Saturday, January 29, 2011


It’s been just over two years since Sherry and I left Japan and moved back to the States. And now we’re back, for a visit. We’re bypassing Tokyo, though, along with Kyoto, Osaka and all the other big name cities we Westerners have heard of. Although we did briefly see Nagoya our first night because we got on the wrong shinkansen and took a small two-hour, 150 mile detour. But once we got that all straightened out we headed directly to our old home, the city of Numazu – a modest, medium-sized city nestled at the base of Mt. Fuji and situated on the shore of the Suruga Bay. A city known for producing more dried horse mackerel than any other region in Japan.

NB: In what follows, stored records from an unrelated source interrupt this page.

-- ==== Sys2Proof/Proofs/RowStatistics.lean ====
section
/-! Row statistics (R64 to R68): what an exact sum, a rounded value and a quotient keep of their operands, and the row of equal elements. -/

namespace Sys2Proof.Machine

/-- Neither minus infinity nor a finite value below zero. -/
def FVal.NotNeg : FVal → Prop
  | .nan => True
  | .inf neg => neg = false
  | .fin m _ => 0 ≤ m

/-! ### A value rounded, divided and squared -/

theorem isFin_ne_nan {v : FVal} (h : v.isFin = true) : v ≠ .nan := by
  rintro rfl
  cases h

/-- What a finite value rounds to: zero, the infinity of its sign, or a finite value of its sign (R52). -/
theorem round_fin_cases (m e : Int) :
    (FVal.fin m e).round = .zero ∨ (FVal.fin m e).round = .inf (m < 0) ∨
      ∃ (r : Nat) (l : Int), (FVal.fin m e).round = .fin (if m < 0 then -(r : Int) else r) l := by
  rw [FVal.round]
  dsimp only
  split
  case isTrue => exact .inl rfl
  case isFalse =>
    split
    case isTrue => exact .inl rfl
    case isFalse =>
      split
      case isTrue => exact .inr (.inl rfl)
      case isFalse => exact .inr (.inr ⟨_, _, rfl⟩)

theorem round_ne_nan {v : FVal} (h : v ≠ .nan) : v.round ≠ .nan := by
  cases v with
  | nan => exact absurd rfl h
  | inf neg => exact h
  | fin m e => rcases round_fin_cases m e with h | h | ⟨r, l, h⟩ <;> simp [h, FVal.zero]

theorem round_notNeg {v : FVal} (h : v.NotNeg) : v.round.NotNeg := by
  cases v with
  | nan => trivial
  | inf neg => exact h
  | fin m e =>
    have hm : ¬ m < 0 := not_lt.2 h
    rcases round_fin_cases m e with hr | hr | ⟨r, l, hr⟩ <;> simp [hr, hm, FVal.zero, FVal.NotNeg]

/-- The quotient of a finite value is a rounded finite value of its sign (R65). -/
theorem divNat_fin {n : Nat} (hn : n ≠ 0) (m e : Int) :
    ∃ (q : Nat) (l : Int), (FVal.fin m e).divNat n = (FVal.fin (if m < 0 then -(q : Int) else q) l).round := by
  rw [FVal.divNat]
  dsimp only
  rw [if_neg hn]
  exact ⟨_, _, rfl⟩

theorem divNat_ne_nan {v : FVal} {n : Nat} (hn : n ≠ 0) (h : v ≠ .nan) : v.divNat n ≠ .nan := by
  cases v with
  | nan => exact absurd rfl h
  | inf neg => exact h
  | fin m e =>
    obtain ⟨q, l, hq⟩ := divNat_fin hn m e
    rw [hq]
    exact round_ne_nan (by simp)

theorem divNat_notNeg {v : FVal} (h : v.NotNeg) (n : Nat) : (v.divNat n).NotNeg := by
  cases v with
  | nan => trivial
  | inf neg => exact h
  | fin m e =>
    by_cases hn : n = 0
    · simp [FVal.divNat, hn, FVal.NotNeg]
    · obtain ⟨q, l, hq⟩ := divNat_fin hn m e
      rw [hq]
      exact round_notNeg (by simp [FVal.NotNeg, not_lt.2 h])

theorem mul_self_notNeg (v : FVal) : (v.mul v).NotNeg := by
  cases v with
  | nan => trivial
  | inf neg => simp [FVal.mul, FVal.NotNeg]
  | fin m e =>
    rw [FVal.mul]
    split
    · exact le_refl (0 : Int)
    · exact mul_self_nonneg m

theorem mul_self_ne_nan {v : FVal} (h : v ≠ .nan) : v.mul v ≠ .nan := by
  cases v with
  | nan => exact absurd rfl h
  | inf neg => simp [FVal.mul]
  | fin m e =>
    rw [FVal.mul]
    split <;> simp [FVal.zero]

/-! ### Exact sums -/

/-- The exact sum of two values in one unit. -/
theorem add_same_unit (m n e : Int) : (FVal.fin m e).add (.fin n e) = .fin (m + n) e := by
  rw [FVal.add]
  split_ifs with hm hn
  · rw [hm, zero_add]
  · rw [hn, add_zero]
  · simp

/-- Finite values add to a finite one, and values that are not below zero to one that is not. -/
theorem add_fin_fin (m e n f : Int) : ∃ s g, (FVal.fin m e).add (.fin n f) = .fin s g ∧ (0 ≤ m → 0 ≤ n → 0 ≤ s) := by
  rw [FVal.add]
  split_ifs
  · exact ⟨n, f, rfl, fun _ h => h⟩
  · exact ⟨m, e, rfl, fun h _ => h⟩
  · exact ⟨_, _, rfl, fun _ _ => by positivity⟩

theorem add_isFin {a b : FVal} (ha : a.isFin = true) (hb : b.isFin = true) : (a.add b).isFin = true := by
  cases a <;> cases b <;> simp only [FVal.isFin, Bool.false_eq_true] at ha hb
  next m e n f =>
    obtain ⟨s, g, h, -⟩ := add_fin_fin m e n f
    rw [h]
    rfl

/-- A finite value plus one that is not NaN is not NaN (R60). -/
theorem add_ne_nan_of_isFin {a b : FVal} (ha : a.isFin = true) (hb : b ≠ .nan) : a.add b ≠ .nan := by
  cases a <;> simp only [FVal.isFin, Bool.false_eq_true] at ha
  cases b with
  | nan => exact absurd rfl hb
  | inf neg => simp [FVal.add]
  | fin n f => exact isFin_ne_nan (add_isFin rfl rfl)

theorem add_notNeg {a b : FVal} (ha : a.NotNeg) (hb : b.NotNeg) : (a.add b).NotNeg := by
  cases a <;> cases b <;> simp only [FVal.NotNeg] at ha hb
  case fin.fin m e n f =>
    obtain ⟨s, g, h, hs⟩ := add_fin_fin m e n f
    rw [h]
    exact hs ha hb
  all_goals simp [FVal.add, FVal.NotNeg, ha, hb]

/-- Without minus infinity, values that are not NaN do not add to NaN (R60). -/
theorem add_ne_nan_of_notNeg {a b : FVal} (ha : a.NotNeg) (hb : b.NotNeg) (ha' : a ≠ .nan) (hb' : b ≠ .nan) : a.add b ≠ .nan := by
  cases a with
  | nan => exact absurd rfl ha'
  | fin m e => exact add_ne_nan_of_isFin rfl hb'
  | inf neg =>
    cases b with
    | nan => exact absurd rfl hb'
    | inf neg' =>
      rw [show neg = false from ha, show neg' = false from hb]
      simp [FVal.add]
    | fin n f => simp [FVal.add]

/-- What zero has and addition keeps, the sum of a row has. -/
theorem exactSum_of_add {P : FVal → Prop} (h0 : P .zero) (hadd : ∀ a b, P a → P b → P (a.add b)) {l : List FVal} (hl : ∀ x ∈ l, P x) :
    P (exactSum l) :=
  List.foldlRecOn (motive := P) l FVal.add h0 fun a ha x hx => hadd a x ha (hl x hx)

theorem exactSum_isFin {l : List FVal} (hl : ∀ x ∈ l, x.isFin = true) : (exactSum l).isFin = true :=
  exactSum_of_add (P := fun v => v.isFin = true) rfl (fun _ _ => add_isFin) hl

theorem exactSum_notNeg {l : List FVal} (hl : ∀ x ∈ l, x.NotNeg) : (exactSum l).NotNeg :=
  exactSum_of_add (le_refl (0 : Int)) (fun _ _ => add_notNeg) hl

theorem exactSum_ne_nan {l : List FVal} (hl : ∀ x ∈ l, x.NotNeg ∧ x ≠ .nan) : exactSum l ≠ .nan :=
  (exactSum_of_add (P := fun v => v.NotNeg ∧ v ≠ .nan) ⟨le_refl (0 : Int), by simp [FVal.zero]⟩
    (fun _ _ ha hb => ⟨add_notNeg ha.1 hb.1, add_ne_nan_of_notNeg ha.1 hb.1 ha.2 hb.2⟩) hl).2

/-! ### Squares of deviations -/

theorem fmul_self_notNeg (v : FVal) : (fmul v v).NotNeg := round_notNeg (mul_self_notNeg v)

theorem neg_ne_nan {v : FVal} (h : v ≠ .nan) : v.neg ≠ .nan := by
  cases v with
  | nan => exact absurd rfl h
  | inf neg => simp [FVal.neg]
  | fin m e => simp [FVal.neg]

/-- The squares of a row are not negative (R67). -/
theorem rowSquares_notNeg {l : List FVal} {mean : FVal} : ∀ q ∈ rowSquares l mean, q.NotNeg := by
  intro q hq
  obtain ⟨x, -, rfl⟩ := List.mem_map.1 hq
  exact fmul_self_notNeg _

/-- Finite elements have squares that are not NaN, whatever the mean overflows to (R68). -/
theorem rowSquares_ne_nan {l : List FVal} (hl : ∀ x ∈ l, x.isFin = true) {mean : FVal} (hmean : mean ≠ .nan) :
    ∀ q ∈ rowSquares l mean, q ≠ .nan := by
  intro q hq
  obtain ⟨x, hx, rfl⟩ := List.mem_map.1 hq
  have hdev : fsub x mean ≠ .nan := round_ne_nan (add_ne_nan_of_isFin (hl x hx) (neg_ne_nan hmean))
  exact round_ne_nan (mul_self_ne_nan hdev)

/-! ### A row's variance -/

theorem rowVariance_of_isFin {l : List FVal} (h : (exactSum l).isFin = true) :
    rowVariance l = (exactSum (rowSquares l (rowMean l))).divNat l.length := by
  simp [rowVariance, h]

theorem rowVariance_notNeg (l : List FVal) : (rowVariance l).NotNeg := by
  by_cases h : (exactSum l).isFin = true
  · rw [rowVariance_of_isFin h]
    exact divNat_notNeg (exactSum_notNeg rowSquares_notNeg) _
  · simp [rowVariance, h, FVal.NotNeg]

section
variable {l : List FVal} (hl : ∀ x ∈ l, x.isFin = true)
include hl

theorem rowSum_ne_nan : rowSum l ≠ .nan := round_ne_nan (isFin_ne_nan (exactSum_isFin hl))

variable (hne : l ≠ [])
include hne

theorem rowMean_ne_nan : rowMean l ≠ .nan :=
  divNat_ne_nan (by simpa using hne) (isFin_ne_nan (exactSum_isFin hl))

theorem rowVariance_ne_nan : rowVariance l ≠ .nan := by
  rw [rowVariance_of_isFin (exactSum_isFin hl)]
  exact divNat_ne_nan (by simpa using hne)
    (exactSum_ne_nan fun q hq => ⟨rowSquares_notNeg q hq, rowSquares_ne_nan hl (rowMean_ne_nan hl hne) q hq⟩)

end

/-! ### A row of equal elements -/

theorem round_zero (e : Int) : (FVal.fin 0 e).round = .zero := by
  simp [FVal.round]

/-- A value of FP32 is kept by rounding, whatever unit it is written in. -/
theorem round_exact {m : Nat} {e : Int} (hm : m ≠ 0) (hbits : bitLen m ≤ 24) (hlow : -126 ≤ leadExp m e) (hhigh : leadExp m e < 128) (j : Nat) :
    (FVal.fin (m * 2 ^ j) (e - j)).round = .fin (m * 2 ^ (e - (leadExp m e - 23)).toNat) (leadExp m e - 23) := by
  have hunit : leadExp m e - 23 ≤ e := by
    simp only [leadExp]
    omega
  have hcast (k : Nat) : (m : Int) * 2 ^ k = ((m * 2 ^ k : Nat) : Int) := by push_cast; rfl
  have hpos : m * 2 ^ j ≠ 0 := by positivity
  have hlead : leadExp (m * 2 ^ j) (e - j) = leadExp m e := by rw [leadExp_mul_two_pow hm, sub_add_cancel]
  have hlead' : leadExp (m * 2 ^ (e - (leadExp m e - 23)).toNat) (leadExp m e - 23) = leadExp m e := by
    rw [leadExp_mul_two_pow hm]
    congr 1
    omega
  rw [hcast, hcast, FVal.round]
  dsimp only
  rw [Int.natAbs_natCast, hlead, roundAt_exact hunit, hlead', if_neg (by exact_mod_cast hpos), if_neg (not_lt.2 hlow),
    if_neg (not_le.2 hhigh), if_neg (by omega)]

theorem foldl_add_replicate (a m e : Int) (n : Nat) : (List.replicate n (FVal.fin m e)).foldl FVal.add (.fin a e) = .fin (a + n * m) e := by
  induction n generalizing a with
  | zero => simp
  | succ n ih =>
    rw [List.replicate_succ, List.foldl_cons, add_same_unit, ih]
    congr 1
    push_cast
    ring

theorem exactSum_replicate {n : Nat} (hn : n ≠ 0) (m e : Int) : exactSum (List.replicate n (.fin m e)) = .fin (n * m) e := by
  obtain ⟨k, rfl⟩ := Nat.exists_eq_succ_of_ne_zero hn
  have hfirst : FVal.zero.add (.fin m e) = .fin m e := by simp [FVal.add, FVal.zero]
  rw [exactSum, List.replicate_succ, List.foldl_cons, hfirst, foldl_add_replicate]
  congr 1
  push_cast
  ring

/-- n equal elements divided by n give the element, written in a finer unit, rounded (R65). -/
theorem divNat_mul {n : Nat} (hn : n ≠ 0) (m : Nat) (e : Int) :
    ∃ j : Nat, (FVal.fin (n * m) e).divNat n = (FVal.fin (m * 2 ^ j) (e - j)).round := by
  refine ⟨30 + bitLen n + 1, ?_⟩
  have habs : ((n : Int) * m).natAbs * 2 ^ (30 + bitLen n) = n * (m * 2 ^ (30 + bitLen n)) := by
    rw [← Nat.cast_mul, Int.natAbs_natCast, mul_assoc]
  have hpos : ¬ (n : Int) * m < 0 := not_lt.2 (by positivity)
  rw [FVal.divNat]
  dsimp only
  rw [if_neg hn, habs, Nat.mul_mod_right, Nat.mul_div_cancel_left _ (Nat.pos_of_ne_zero hn), if_pos rfl, if_neg hpos]
  congr 2
  · push_cast
    ring
  · push_cast
    ring

/-- A value and its negation, written in a finer unit, cancel. -/
theorem add_neg_finer_unit {e l : Int} (h : l ≤ e) (m : Int) : ∃ g, (FVal.fin m e).add (.fin (-(m * 2 ^ (e - l).toNat)) l) = .fin 0 g := by
  rw [FVal.add]
  split_ifs with hm hn
  · exact ⟨l, by rw [hm, zero_mul, neg_zero]⟩
  · have hzero : m = 0 := by simpa using hn
    exact absurd hzero hm
  · refine ⟨l, ?_⟩
    simp only [min_eq_right h, sub_self, Int.toNat_zero, pow_zero, mul_one, add_neg_cancel]

/-- An FP32 element minus the mean of a row of such elements is zero (R67). -/
theorem fsub_mean_replicate {n m : Nat} {e : Int} (hn : n ≠ 0) (hbits : bitLen m ≤ 24) (hlow : -126 ≤ leadExp m e) (hhigh : e ≤ 104) :
    fsub (.fin m e) (rowMean (List.replicate n (.fin m e))) = .zero := by
  obtain ⟨j, hj⟩ := divNat_mul hn m e
  rw [rowMean, exactSum_replicate hn, List.length_replicate, hj]
  by_cases hm : m = 0
  · subst hm
    simp [round_zero, fsub, FVal.neg, FVal.zero, FVal.add]
  · have hrange : leadExp m e - 23 ≤ e ∧ leadExp m e < 128 := by
      simp only [leadExp]
      omega
    obtain ⟨hunit, hmax⟩ := hrange
    obtain ⟨g, hg⟩ := add_neg_finer_unit hunit m
    rw [round_exact hm hbits hlow hmax, fsub, FVal.neg, hg, round_zero]

theorem fmul_zero_zero : fmul .zero .zero = .zero := by
  simp [fmul, FVal.mul, FVal.zero, round_zero]

/-- A row of equal FP32 elements has squares and a variance of +0 (R67). -/
theorem rowVariance_replicate {n m : Nat} {e : Int} (hn : n ≠ 0) (hbits : bitLen m ≤ 24) (hlow : -126 ≤ leadExp m e) (hhigh : e ≤ 104) :
    rowVariance (List.replicate n (.fin m e)) = .zero := by
  have hsquares : rowSquares (List.replicate n (.fin m e)) (rowMean (List.replicate n (.fin m e))) = List.replicate n (.fin (0 : Nat) 0) := by
    simp only [rowSquares, List.map_replicate, fsub_mean_replicate hn hbits hlow hhigh, fmul_zero_zero]
    rfl
  obtain ⟨j, hj⟩ := divNat_mul hn 0 0
  rw [rowVariance_of_isFin (by rw [exactSum_replicate hn]; rfl), hsquares, exactSum_replicate hn, List.length_replicate, hj]
  simp [round_zero]

/-- Settles O21: the squares are not negative and a sum and a quotient keep that; deviations of finite elements are never NaN, and those of
equal elements are +0. -/
theorem varianceNotNegative : Obligations.VarianceNotNegative := by
  refine ⟨fun l => ?notNeg, fun l hl hne => ⟨rowSum_ne_nan hl, rowMean_ne_nan hl hne, rowVariance_ne_nan hl hne⟩,
    fun n m e hn hbits _ hhigh hlow => rowVariance_replicate hn.ne' hbits hlow hhigh⟩
  case notNeg =>
    have h := rowVariance_notNeg l
    exact ⟨fun hinf => by simp [hinf, FVal.NotNeg] at h, fun m e hfin => by rwa [hfin] at h⟩

end Sys2Proof.Machine
end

It ain’t nothin’ fancy, but Numazu was our home for a year. And really the only other home Sherry and I have ever had outside of Austin. We love it, and though it’s been over two years, I have thought of Numazu every single day since we left on December 22nd, 2008. I mean it. Every. Single. Day. And so, I expected that returning would be a bizarre, surreal, dreamlike experience. Like returning to your childhood elementary school and remembering the halls being wider and the urinals being taller. But the strangest thing about being back is that it’s not strange at all. It’s like we never left. It’s like the job I’ve held, and the apartment we moved into and every new friend we’ve made over the past two years in the States were simply a product of an overactive REM sleep brought on by a night of Suntory whisky overindulgence. It’s happened before.


Natsukashii, Numazu. I’m glad you’re you. It’s a good thing when old friends are just as charming and affable as you remember them.